Saved entries →
====
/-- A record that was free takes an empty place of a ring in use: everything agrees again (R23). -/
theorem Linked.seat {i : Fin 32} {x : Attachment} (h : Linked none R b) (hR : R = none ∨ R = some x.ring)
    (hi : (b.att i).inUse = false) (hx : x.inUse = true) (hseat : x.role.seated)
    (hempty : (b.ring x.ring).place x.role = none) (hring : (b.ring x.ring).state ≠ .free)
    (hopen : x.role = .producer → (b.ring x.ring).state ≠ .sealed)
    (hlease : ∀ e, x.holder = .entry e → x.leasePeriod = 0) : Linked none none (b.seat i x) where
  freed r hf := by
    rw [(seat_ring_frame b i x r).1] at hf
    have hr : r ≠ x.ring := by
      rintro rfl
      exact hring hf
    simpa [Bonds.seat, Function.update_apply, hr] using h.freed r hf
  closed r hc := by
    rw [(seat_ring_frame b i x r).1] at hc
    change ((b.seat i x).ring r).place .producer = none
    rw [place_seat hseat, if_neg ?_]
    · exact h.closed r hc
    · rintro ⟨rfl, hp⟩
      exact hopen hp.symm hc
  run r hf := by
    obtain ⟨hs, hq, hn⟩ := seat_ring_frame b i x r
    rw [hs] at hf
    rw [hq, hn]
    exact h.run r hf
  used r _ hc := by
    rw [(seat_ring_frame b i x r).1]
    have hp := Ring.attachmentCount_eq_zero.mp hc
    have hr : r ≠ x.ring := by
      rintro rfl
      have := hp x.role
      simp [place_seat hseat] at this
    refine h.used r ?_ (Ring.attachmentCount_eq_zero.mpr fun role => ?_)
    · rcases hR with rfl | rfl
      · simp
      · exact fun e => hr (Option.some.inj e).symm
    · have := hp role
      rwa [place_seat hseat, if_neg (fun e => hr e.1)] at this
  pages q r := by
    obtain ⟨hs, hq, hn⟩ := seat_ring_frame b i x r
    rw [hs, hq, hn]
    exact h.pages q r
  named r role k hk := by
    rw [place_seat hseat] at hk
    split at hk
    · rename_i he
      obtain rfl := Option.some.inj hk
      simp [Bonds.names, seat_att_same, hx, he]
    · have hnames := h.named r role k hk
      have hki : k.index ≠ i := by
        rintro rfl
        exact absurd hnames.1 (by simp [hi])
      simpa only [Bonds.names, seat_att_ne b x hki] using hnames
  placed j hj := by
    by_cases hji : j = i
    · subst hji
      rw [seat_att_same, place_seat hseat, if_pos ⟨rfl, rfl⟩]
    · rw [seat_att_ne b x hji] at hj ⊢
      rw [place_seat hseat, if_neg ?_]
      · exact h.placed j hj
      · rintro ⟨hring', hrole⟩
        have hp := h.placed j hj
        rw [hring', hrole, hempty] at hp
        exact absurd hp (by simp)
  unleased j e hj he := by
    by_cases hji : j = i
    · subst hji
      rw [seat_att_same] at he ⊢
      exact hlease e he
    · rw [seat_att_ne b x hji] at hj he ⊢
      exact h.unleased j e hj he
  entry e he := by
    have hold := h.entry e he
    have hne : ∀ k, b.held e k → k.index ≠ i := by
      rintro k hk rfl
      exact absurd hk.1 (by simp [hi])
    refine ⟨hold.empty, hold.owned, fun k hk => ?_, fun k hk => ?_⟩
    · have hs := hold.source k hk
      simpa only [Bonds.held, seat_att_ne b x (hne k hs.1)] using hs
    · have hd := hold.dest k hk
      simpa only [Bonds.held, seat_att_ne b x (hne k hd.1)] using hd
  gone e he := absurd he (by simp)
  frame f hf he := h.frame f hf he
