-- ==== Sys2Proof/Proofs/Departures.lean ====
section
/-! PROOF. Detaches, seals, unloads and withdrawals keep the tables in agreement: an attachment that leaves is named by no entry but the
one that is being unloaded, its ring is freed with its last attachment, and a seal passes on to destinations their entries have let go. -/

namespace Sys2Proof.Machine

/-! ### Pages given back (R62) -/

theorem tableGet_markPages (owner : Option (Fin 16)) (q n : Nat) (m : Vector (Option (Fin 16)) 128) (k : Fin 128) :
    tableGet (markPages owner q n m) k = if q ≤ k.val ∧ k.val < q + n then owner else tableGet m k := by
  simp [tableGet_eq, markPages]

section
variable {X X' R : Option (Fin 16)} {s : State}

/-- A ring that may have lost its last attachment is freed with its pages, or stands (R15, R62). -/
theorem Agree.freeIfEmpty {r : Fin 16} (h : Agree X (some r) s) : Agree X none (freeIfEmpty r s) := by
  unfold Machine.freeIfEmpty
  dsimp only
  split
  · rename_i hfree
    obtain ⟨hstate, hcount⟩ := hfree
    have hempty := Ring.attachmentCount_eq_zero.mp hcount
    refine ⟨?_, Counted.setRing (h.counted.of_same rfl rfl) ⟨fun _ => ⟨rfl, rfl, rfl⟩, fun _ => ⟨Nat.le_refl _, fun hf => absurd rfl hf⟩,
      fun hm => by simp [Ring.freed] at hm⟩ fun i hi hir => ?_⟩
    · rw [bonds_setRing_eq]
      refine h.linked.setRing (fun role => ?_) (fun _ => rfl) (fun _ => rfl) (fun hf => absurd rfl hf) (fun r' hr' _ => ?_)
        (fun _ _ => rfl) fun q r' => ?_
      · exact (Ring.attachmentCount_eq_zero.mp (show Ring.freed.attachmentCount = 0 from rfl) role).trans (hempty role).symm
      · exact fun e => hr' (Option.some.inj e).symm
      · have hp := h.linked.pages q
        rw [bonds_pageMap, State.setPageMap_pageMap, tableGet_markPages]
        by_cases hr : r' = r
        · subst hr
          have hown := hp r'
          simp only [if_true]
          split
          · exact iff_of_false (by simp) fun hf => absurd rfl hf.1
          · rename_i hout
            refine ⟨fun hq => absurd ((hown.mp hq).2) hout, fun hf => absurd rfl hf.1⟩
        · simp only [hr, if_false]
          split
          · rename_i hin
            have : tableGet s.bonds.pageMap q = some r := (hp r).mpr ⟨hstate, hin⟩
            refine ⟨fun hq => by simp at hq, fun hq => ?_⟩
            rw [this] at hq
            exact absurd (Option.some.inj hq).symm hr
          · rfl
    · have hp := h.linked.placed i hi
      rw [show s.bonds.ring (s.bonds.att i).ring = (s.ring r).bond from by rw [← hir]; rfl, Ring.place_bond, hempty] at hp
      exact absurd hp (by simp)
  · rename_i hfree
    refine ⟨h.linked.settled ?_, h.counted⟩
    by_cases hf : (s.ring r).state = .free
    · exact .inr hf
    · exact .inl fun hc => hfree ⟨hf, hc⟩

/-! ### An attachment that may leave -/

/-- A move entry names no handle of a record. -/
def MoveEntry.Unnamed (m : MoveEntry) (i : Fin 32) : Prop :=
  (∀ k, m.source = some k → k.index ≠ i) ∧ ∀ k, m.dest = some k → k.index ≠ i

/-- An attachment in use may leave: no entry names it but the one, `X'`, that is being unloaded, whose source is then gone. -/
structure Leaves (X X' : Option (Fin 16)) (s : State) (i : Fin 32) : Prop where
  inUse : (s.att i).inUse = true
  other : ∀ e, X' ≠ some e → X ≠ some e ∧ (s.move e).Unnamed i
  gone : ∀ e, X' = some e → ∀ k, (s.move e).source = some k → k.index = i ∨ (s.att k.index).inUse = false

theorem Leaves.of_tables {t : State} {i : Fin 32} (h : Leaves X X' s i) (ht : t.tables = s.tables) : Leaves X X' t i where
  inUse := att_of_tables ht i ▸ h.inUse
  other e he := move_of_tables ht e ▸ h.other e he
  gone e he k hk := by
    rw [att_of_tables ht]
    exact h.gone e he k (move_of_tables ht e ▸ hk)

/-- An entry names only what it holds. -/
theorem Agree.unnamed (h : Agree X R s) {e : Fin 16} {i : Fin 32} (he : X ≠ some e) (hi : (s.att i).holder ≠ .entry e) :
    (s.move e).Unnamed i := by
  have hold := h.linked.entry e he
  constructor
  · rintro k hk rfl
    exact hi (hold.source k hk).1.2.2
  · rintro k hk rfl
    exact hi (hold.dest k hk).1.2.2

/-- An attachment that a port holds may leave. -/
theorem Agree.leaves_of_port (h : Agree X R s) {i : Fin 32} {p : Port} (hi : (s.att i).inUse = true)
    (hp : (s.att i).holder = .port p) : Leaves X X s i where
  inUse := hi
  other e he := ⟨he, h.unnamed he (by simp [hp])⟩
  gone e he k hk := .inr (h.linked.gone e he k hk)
====
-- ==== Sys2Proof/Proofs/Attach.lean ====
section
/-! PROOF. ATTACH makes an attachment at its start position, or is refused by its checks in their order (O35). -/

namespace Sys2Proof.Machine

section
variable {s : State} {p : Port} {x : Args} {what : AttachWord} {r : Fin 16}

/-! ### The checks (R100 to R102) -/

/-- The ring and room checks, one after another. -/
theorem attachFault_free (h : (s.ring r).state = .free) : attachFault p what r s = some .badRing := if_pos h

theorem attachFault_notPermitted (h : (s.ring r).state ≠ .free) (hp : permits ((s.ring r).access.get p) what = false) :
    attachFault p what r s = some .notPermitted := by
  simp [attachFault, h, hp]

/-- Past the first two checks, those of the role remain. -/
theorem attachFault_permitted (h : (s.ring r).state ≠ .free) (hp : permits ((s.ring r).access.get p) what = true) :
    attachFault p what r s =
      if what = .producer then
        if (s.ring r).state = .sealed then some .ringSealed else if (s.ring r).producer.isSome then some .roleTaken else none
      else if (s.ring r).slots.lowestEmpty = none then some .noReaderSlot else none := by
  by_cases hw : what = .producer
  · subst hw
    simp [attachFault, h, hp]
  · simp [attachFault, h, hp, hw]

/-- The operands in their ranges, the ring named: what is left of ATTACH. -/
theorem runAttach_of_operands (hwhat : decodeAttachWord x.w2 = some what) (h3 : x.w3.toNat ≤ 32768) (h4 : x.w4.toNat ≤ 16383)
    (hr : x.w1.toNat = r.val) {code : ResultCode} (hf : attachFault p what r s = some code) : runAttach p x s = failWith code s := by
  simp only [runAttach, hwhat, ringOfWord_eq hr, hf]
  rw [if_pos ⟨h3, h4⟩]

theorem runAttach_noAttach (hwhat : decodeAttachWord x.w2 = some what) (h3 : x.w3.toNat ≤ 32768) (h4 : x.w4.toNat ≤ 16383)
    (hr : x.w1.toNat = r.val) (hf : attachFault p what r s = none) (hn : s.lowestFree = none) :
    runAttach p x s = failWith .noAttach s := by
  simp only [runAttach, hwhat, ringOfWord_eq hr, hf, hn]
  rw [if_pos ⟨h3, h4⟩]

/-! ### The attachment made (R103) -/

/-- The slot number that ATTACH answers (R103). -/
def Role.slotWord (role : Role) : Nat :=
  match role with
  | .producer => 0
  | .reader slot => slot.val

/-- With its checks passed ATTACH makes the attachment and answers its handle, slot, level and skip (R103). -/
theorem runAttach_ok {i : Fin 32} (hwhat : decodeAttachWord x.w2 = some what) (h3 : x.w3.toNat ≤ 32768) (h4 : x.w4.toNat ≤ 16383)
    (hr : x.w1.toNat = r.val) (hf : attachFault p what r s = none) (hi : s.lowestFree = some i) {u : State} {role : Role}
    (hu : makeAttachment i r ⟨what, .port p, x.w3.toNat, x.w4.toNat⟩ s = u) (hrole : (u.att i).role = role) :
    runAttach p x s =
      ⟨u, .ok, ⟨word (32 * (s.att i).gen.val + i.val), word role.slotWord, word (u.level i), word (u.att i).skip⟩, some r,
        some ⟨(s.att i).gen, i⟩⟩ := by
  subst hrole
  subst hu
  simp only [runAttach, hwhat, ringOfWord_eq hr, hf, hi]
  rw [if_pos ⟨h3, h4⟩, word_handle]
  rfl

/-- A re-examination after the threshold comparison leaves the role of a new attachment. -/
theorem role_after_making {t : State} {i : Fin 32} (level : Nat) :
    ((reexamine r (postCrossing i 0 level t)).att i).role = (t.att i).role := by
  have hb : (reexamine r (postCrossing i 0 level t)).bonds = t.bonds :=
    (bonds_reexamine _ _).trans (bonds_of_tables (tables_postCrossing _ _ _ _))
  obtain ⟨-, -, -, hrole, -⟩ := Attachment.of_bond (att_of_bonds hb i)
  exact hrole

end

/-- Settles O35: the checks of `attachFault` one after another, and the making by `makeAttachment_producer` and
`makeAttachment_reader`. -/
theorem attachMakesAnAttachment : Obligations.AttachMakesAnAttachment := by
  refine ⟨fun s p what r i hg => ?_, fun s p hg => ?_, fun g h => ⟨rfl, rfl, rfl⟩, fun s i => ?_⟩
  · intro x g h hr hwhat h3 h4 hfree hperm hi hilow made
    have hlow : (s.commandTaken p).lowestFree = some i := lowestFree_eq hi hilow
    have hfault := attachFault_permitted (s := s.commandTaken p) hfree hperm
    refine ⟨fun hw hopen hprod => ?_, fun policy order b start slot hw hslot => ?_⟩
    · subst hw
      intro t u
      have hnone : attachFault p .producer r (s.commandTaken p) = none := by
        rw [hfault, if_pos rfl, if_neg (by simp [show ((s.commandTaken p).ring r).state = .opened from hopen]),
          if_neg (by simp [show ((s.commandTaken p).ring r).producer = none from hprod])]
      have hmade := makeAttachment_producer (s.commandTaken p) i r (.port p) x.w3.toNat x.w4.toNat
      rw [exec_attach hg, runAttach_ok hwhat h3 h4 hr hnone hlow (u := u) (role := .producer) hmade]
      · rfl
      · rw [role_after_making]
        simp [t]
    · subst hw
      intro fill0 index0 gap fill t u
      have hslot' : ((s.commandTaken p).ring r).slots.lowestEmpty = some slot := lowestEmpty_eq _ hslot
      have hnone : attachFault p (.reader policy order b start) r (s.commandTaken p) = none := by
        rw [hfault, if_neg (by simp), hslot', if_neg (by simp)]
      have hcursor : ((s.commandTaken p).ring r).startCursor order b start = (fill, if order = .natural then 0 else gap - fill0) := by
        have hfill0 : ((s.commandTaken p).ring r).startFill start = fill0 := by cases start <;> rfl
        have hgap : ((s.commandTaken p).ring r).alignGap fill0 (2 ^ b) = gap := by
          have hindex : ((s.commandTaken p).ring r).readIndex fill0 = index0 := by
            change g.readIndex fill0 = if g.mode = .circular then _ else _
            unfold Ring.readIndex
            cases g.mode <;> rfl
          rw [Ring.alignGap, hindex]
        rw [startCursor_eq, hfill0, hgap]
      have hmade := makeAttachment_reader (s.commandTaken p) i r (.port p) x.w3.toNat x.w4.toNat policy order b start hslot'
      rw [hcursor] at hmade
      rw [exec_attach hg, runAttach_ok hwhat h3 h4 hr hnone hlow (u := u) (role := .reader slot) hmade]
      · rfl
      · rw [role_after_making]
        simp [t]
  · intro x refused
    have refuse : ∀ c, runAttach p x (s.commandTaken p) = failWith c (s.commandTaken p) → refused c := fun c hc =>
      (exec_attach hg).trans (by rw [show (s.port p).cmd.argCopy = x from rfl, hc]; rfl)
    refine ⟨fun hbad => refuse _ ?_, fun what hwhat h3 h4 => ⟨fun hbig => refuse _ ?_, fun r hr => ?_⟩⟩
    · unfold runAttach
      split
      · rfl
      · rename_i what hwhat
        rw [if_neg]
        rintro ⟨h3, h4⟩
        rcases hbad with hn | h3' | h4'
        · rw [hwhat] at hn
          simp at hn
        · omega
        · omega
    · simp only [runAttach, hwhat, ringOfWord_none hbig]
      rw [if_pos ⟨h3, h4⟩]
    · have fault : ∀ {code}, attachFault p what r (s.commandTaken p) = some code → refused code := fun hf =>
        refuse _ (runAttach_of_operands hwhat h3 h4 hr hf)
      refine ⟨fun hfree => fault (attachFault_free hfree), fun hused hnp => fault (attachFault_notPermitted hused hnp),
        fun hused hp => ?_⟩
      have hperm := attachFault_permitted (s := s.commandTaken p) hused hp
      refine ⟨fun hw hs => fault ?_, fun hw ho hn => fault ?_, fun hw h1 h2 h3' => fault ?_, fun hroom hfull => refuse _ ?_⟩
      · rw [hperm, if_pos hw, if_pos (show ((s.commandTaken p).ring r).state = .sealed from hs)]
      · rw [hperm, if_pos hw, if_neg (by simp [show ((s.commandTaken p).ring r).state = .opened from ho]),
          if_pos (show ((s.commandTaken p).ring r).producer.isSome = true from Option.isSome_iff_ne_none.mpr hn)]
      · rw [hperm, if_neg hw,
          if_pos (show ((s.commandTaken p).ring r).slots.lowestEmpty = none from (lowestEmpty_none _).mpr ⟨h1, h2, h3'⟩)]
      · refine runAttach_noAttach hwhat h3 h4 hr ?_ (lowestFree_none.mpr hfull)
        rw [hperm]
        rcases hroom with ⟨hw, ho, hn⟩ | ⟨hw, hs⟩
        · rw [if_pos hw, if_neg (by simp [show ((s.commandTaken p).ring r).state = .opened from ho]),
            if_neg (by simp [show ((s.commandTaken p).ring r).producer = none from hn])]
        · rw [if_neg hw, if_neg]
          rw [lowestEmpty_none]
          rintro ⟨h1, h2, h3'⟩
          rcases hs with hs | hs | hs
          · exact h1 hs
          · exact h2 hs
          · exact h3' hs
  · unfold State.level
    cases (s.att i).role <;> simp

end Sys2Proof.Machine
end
====
EXERCISE INSTRUCTIONS → Only the lines above from the one with "none from hprod])]" through the one with "have hmade := makeAttachment_producer" should be duplicated, character for character.

TASK OUTPUT →
          if_neg (by simp [show ((s.commandTaken p).ring r).producer = none from hprod])]
      have hmade := makeAttachment_producer (s.commandTaken p) i r (.port p) x.w3.toNat x.w4.toNat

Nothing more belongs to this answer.